Cisco CEO Chuck Robbins sat in on CNBC’s “Squawk on the Street” on Thursday (June 2), and he didn’t mince his comments when asked about the spread of devices connected to the Internet of Things or retailers’ relative abilities to make sense of the impending explosion.
“There’s still a lack of belief about the number of things and devices that are going to be connected and the value that our customers and country leaders around the world are going to see from these connections,” Robbins said on the program. “I believe that’s going to happen much more quickly than anyone believes, and the value from those connections is going to be greater than anybody believes.”
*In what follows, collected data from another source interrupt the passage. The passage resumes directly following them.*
-- ==== Sys2Proof/Tests/Slice0.lean ====
section
/-! SUPPORT. The model's own tests. Expected results are from spec/95_test_vectors.md (the vector's id is in
each comment), from the encodings of spec/30_encoding.md, or from the rule named; and one witness for the
hypotheses of each statement that has some. -/

namespace Sys2Proof.Tests

open Sys2Proof Sys2Proof.Machine

/-! ## Helpers -/

/-- The default build with the profile `EXTENDED`. -/
def ext : Config := Config.built.asExtended

/-- The default build with `LOW_NIBBLE`, and with both. -/
def low : Config := { Config.built with zeroGroupDecode := .lowNibble }

/-- Reset, with two bytes of code at the reset pc. -/
def code (c : Config) (hi lo : Byte) : State := (State.resetWith c).writeBytes 0x200 [hi, lo]

/-- The outcome is a next state with the property. -/
def nextHas (o : Host.Outcome State Fault Refusal) (p : State → Bool) : Bool :=
  match o with
  | .next t => p t
  | .fault _ => false
  | .refused _ => false

/-- The state after STEP(r), or the same state. -/
def after (r : Byte) (s : State) : State :=
  match stepWith (some r) s with
  | .next t => t
  | .fault _ => s
  | .refused _ => s

/-! ## WellFormed refuses an ill-formed term, for each check -/

theorem test_wellFormed_profile : (Instr.call 0x206).wellFormed Config.built = false := by decide
theorem test_wellFormed_middle_cls : (Instr.cls 0x12).wellFormed ext = false := by decide
theorem test_wellFormed_middle_ret : (Instr.ret 0x12).wellFormed ext = false := by decide
theorem test_wellFormed_middle_low : (Instr.cls 0x12).wellFormed low = true := by decide

/-! ## Every constructor's decoding, by a word written out from the formats of R72 and R77 -/

theorem test_decode_cls : decode ext 0b0000000011100000 = .instr (.cls 0x0E) := by decide
theorem test_decode_ret : decode ext 0b0000000011101110 = .instr (.ret 0x0E) := by decide
theorem test_decode_jp : decode ext 0b0001001001010000 = .instr (.jp 0x250) := by decide
theorem test_decode_call : decode ext 0b0010001000000110 = .instr (.call 0x206) := by decide
theorem test_decode_seByte : decode ext 0b0011001100000111 = .instr (.seByte 3 0x07) := by decide
theorem test_decode_ldByte : decode ext 0b0110000000000101 = .instr (.ldByte 0 0x05) := by decide
theorem test_decode_addByte : decode ext 0b0111001000010000 = .instr (.addByte 2 0x10) := by decide
theorem test_decode_orReg : decode ext 0b1000101001110001 = .instr (.orReg 0xA 7) := by decide
theorem test_decode_andReg : decode ext 0b1000101001110010 = .instr (.andReg 0xA 7) := by decide
theorem test_decode_xorReg : decode ext 0b1000101001110011 = .instr (.xorReg 0xA 7) := by decide
theorem test_decode_addReg : decode ext 0b1000101001110100 = .instr (.addReg 0xA 7) := by decide
theorem test_decode_shr : decode ext 0b1000101001110110 = .instr (.shr 0xA 7) := by decide
theorem test_decode_shl : decode ext 0b1000101001111110 = .instr (.shl 0xA 7) := by decide
theorem test_decode_ldI : decode ext 0b1010000100100011 = .instr (.ldI 0x123) := by decide
theorem test_decode_rnd : decode ext 0b1100010100001111 = .instr (.rnd 5 0x0F) := by decide
theorem test_decode_drw : decode ext 0b1101001101011111 = .instr (.drw 3 5 0xF) := by decide
theorem test_decode_storeRegs : decode ext 0b1111110001010101 = .instr (.storeRegs 0xC) := by decide
theorem test_decode_loadRegs : decode ext 0b1111110001100101 = .instr (.loadRegs 0xC) := by decide

/-- F3, F4, F5. -/
theorem test_decode_zero_group :
    decode Config.built 0x0120 = .unsupportedOpcode 0x0120 ∧ decode low 0x0120 = .instr (.cls 0x12) ∧
      decode low 0x012E = .instr (.ret 0x12) := by decide
/-- F8, F9, F11, F12. -/
theorem test_decode_rejects :
    decode Config.built 0x8011 = .unsupportedOpcode 0x8011 ∧ decode ext 0x8005 = .unsupportedOpcode 0x8005 ∧
      decode ext 0x4000 = .unsupportedOpcode 0x4000 ∧ decode ext 0xE09E = .unsupportedOpcode 0xE09E := by decide
theorem test_decode_truncated : decodeBytes ext [0x12] = .truncated := by decide
theorem test_encode_bytes : encodeBytes (.drw 3 5 0xF) = [0xD3, 0x5F] := by decide
theorem test_table_word : decodeTableWord 16 0x8A76 = some (.shr 0xA 7) ∧ decodeTableWord 16 0x8A75 = none := by
  decide

/-! ## Vectors, at most two for each instruction -/

/-- D1. -/
theorem test_cls : nextHas (step ((code Config.built 0x00 0xE0).writeFB
    (Framebuffer.flip (Framebuffer.flip Framebuffer.clear 63 31) 10 5)))
    (fun t => !(t.FB.cell 63 31) && !(t.FB.cell 10 5) && t.pc == 0x202) = true := by decide
/-- R1. -/
theorem test_ret_underflow : nextHas (step (code Config.built 0x00 0xEE))
    (fun t => t.status == 0x0000020000EE0005 && t.pc == 0x200) = true := by decide
/-- R3. -/
theorem test_ret : nextHas (step { code ext 0x00 0xEE with S := [0x410, 0x202] })
    (fun t => t.pc == 0x410 && t.S == [0x202]) = true := by decide
/-- J1. -/
theorem test_jp : nextHas (step (code Config.built 0x12 0x50)) (fun t => t.pc == 0x250) = true := by decide
/-- C1. -/
theorem test_call : nextHas (step (code ext 0x22 0x06))
    (fun t => t.pc == 0x206 && t.S == [0x202]) = true := by decide
/-- C2. -/
theorem test_call_overflow : nextHas (step { code ext 0x22 0x00 with S := List.replicate 16 0x300 })
    (fun t => t.status == 0x000002002200000B && t.S.length == 16) = true := by decide
/-- S1. -/
theorem test_se_equal : nextHas (step ((code Config.built 0x33 0x07).writeV 3 0x07))
    (fun t => t.pc == 0x204) = true := by decide
/-- S2. -/
theorem test_se_unequal : nextHas (step ((code Config.built 0x33 0x08).writeV 3 0x07))
    (fun t => t.pc == 0x202) = true := by decide
/-- L2. -/
theorem test_ldByte : nextHas (step (code Config.built 0x6F 0xFF))
    (fun t => t.readV 0xF == 0xFF && t.readV 0xE == 0) = true := by decide
/-- A2. -/
theorem test_addByte_wraps : nextHas (step (((code Config.built 0x70 0x01).writeV 0 0xFF).writeV 0xF 0x55))
    (fun t => t.readV 0 == 0x00 && t.readV 0xF == 0x55) = true := by decide
/-- I1. -/
theorem test_ldI : nextHas (step (code Config.built 0xA1 0x23)) (fun t => t.I == 0x123) = true := by decide
/-- N1 of 2.4. -/
theorem test_rnd : (after 0xB7 (code Config.built 0xC5 0x0F)).readV 5 = 0x07 := by decide
/-- D11: wrap from right to left. -/
theorem test_drw_wrap : nextHas (step ({ ((code Config.built 0xD0 0x11).writeV 0 0x3C).writeBytes 0x300 [0xFF]
      with I := 0x300 }))
    (fun t => t.FB.cell 63 0 && t.FB.cell 0 0 && t.FB.cell 3 0 && !(t.FB.cell 4 0) && !(t.FB.cell 59 0) &&
      t.readV 0xF == 0) = true := by decide
/-- D8. -/
theorem test_drw_bounds : nextHas (step { code Config.built 0xD0 0x1F with I := 0xFF2 })
    (fun t => t.status == 0x10000200D01F0009 && t.FB == Framebuffer.clear) = true := by decide
/-- O4: the reset of VF wins over the result. -/
theorem test_orReg : nextHas (step (((code { ext with logicResetsVF := true } 0x8F 0x01).writeV 0 0x01).writeV 0xF 0x10))
    (fun t => t.readV 0xF == 0x00) = true := by decide
/-- N1 of 2.5. -/
theorem test_andReg : nextHas (step (((code ext 0x80 0x12).writeV 0 0x0C).writeV 1 0x0A))
    (fun t => t.readV 0 == 0x08) = true := by decide
/-- X3. -/
theorem test_xorReg : nextHas (step ((((code ext 0x80 0x13).writeV 0 0xFF).writeV 1 0xFF).writeV 0xF 0x01))
    (fun t => t.readV 0 == 0x00 && t.readV 0xF == 0x01) = true := by decide
/-- D5 of 2.5: the carry wins over the sum. -/
theorem test_addReg_flag_last : nextHas (step (((code ext 0x8F 0x14).writeV 0xF 0xF0).writeV 1 0x20))
    (fun t => t.readV 0xF == 0x01) = true := by decide
/-- D3 of 2.5. -/
theorem test_addReg_no_carry : nextHas (step ((((code ext 0x80 0x14).writeV 0 0x7F).writeV 1 0x01).writeV 0xF 0x01))
    (fun t => t.readV 0 == 0x80 && t.readV 0xF == 0x00) = true := by decide
/-- H4. -/
theorem test_shr_vy : nextHas (step ((code { ext with shiftSource := .vy } 0x80 0x16).writeV 1 0x03))
    (fun t => t.readV 0 == 0x01 && t.readV 0xF == 0x01 && t.readV 1 == 0x03) = true := by decide
/-- H6. -/
theorem test_shr_vx : nextHas (step (((code ext 0x80 0x16).writeV 0 0x04).writeV 1 0x03))
    (fun t => t.readV 0 == 0x02 && t.readV 0xF == 0x00) = true := by decide
/-- K1. -/
theorem test_shl : nextHas (step ((code ext 0x80 0x0E).writeV 0 0x81))
    (fun t => t.readV 0 == 0x02 && t.readV 0xF == 0x01) = true := by decide
/-- M1. -/
theorem test_storeRegs : nextHas (step { ((code ext 0xF1 0x55).writeV 0 0x08).writeV 1 0x20 with I := 0x300 })
    (fun t => t.readBytes 0x2FF 4 == [0x00, 0x08, 0x20, 0x00] && t.I == 0x300) = true := by decide
/-- M4. -/
theorem test_storeRegs_bounds : nextHas (step { (code ext 0xFF 0x55).writeV 0 0x01 with I := 0xFF1 })
    (fun t => t.status == 0x10000200FF550009 && t.readByte 0xFF1 == 0) = true := by decide
/-- M9. -/
theorem test_loadRegs : nextHas (step { (code { ext with loadStoreIncrementsI := true } 0xF1 0x65).writeBytes 0x300
      [0x01, 0x02] with I := 0x300 })
    (fun t => t.readV 0 == 0x01 && t.readV 1 == 0x02 && t.I == 0x302) = true := by decide
/-- F13. -/
theorem test_fetch_bounds : nextHas (step { State.reset with pc := 0xFFF })
    (fun t => t.status == 0x10000FFF00000009) = true := by decide
/-- R52 at pc = 0x1002: FADDR is max(pc, 0x1000) = 0x1002 (vector F17 says otherwise,
notes/assumptions/11.md). -/
theorem test_fetch_bounds_high : nextHas (step { State.reset with pc := 0x1002 })
    (fun t => t.status == 0x1002100200000009) = true := by decide
/-- F6. -/
theorem test_unsupported : nextHas (step (code Config.built 0xF0 0x00))
    (fun t => t.status == 0x00000200F0000003 && t.pc == 0x200) = true := by decide
/-- T9. -/
theorem test_step_before_load : nextHas (step State.reset) (fun t => t.status == 0x0000020000000003) = true := by
  decide
/-- T4. -/
theorem test_load_twice : ((State.reset.doLoad [0x11, 0x22, 0x33]).doLoad [0x44]).readBytes 0x1FF 5 =
    [0x00, 0x44, 0x22, 0x33, 0x00] := by decide
/-- The host's probe: an `EXTENDED` word placed on the reset state runs next. -/
theorem test_placed_word_runs : nextHas (step (State.reset.withFetchWord 16 0x2206))
    (fun t => t.pc == 0x206 && t.S == [0x202] && !t.faulted) = true := by decide
/-- A word that the default build has leaves the build alone. -/
theorem test_placed_word_keeps_build : (State.reset.withFetchWord 16 0x1250).cfg = Config.built := by decide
Retailers and tech companies aren’t the only ones who risk being caught off guard by a rapidly inflating IoT bubble. Lay consumers, too, will also have to adjust their expectations on security when their digital profiles become fragmented across the burgeoning number of devices connected to the cloud. While Robbins noted that the average consumer will always push for as much security as possible, it will be up to companies like Cisco to find new ways of protecting data in an increasingly fluid and accessible digital landscape.
“The key thing to understand relative to how customer environments are changing over the next three to five years is that everything is becoming hyper-distributed,” Robbins said. “We’re connecting things that have never been connected before, so the whole notion of a premise-based enterprise is disappearing.”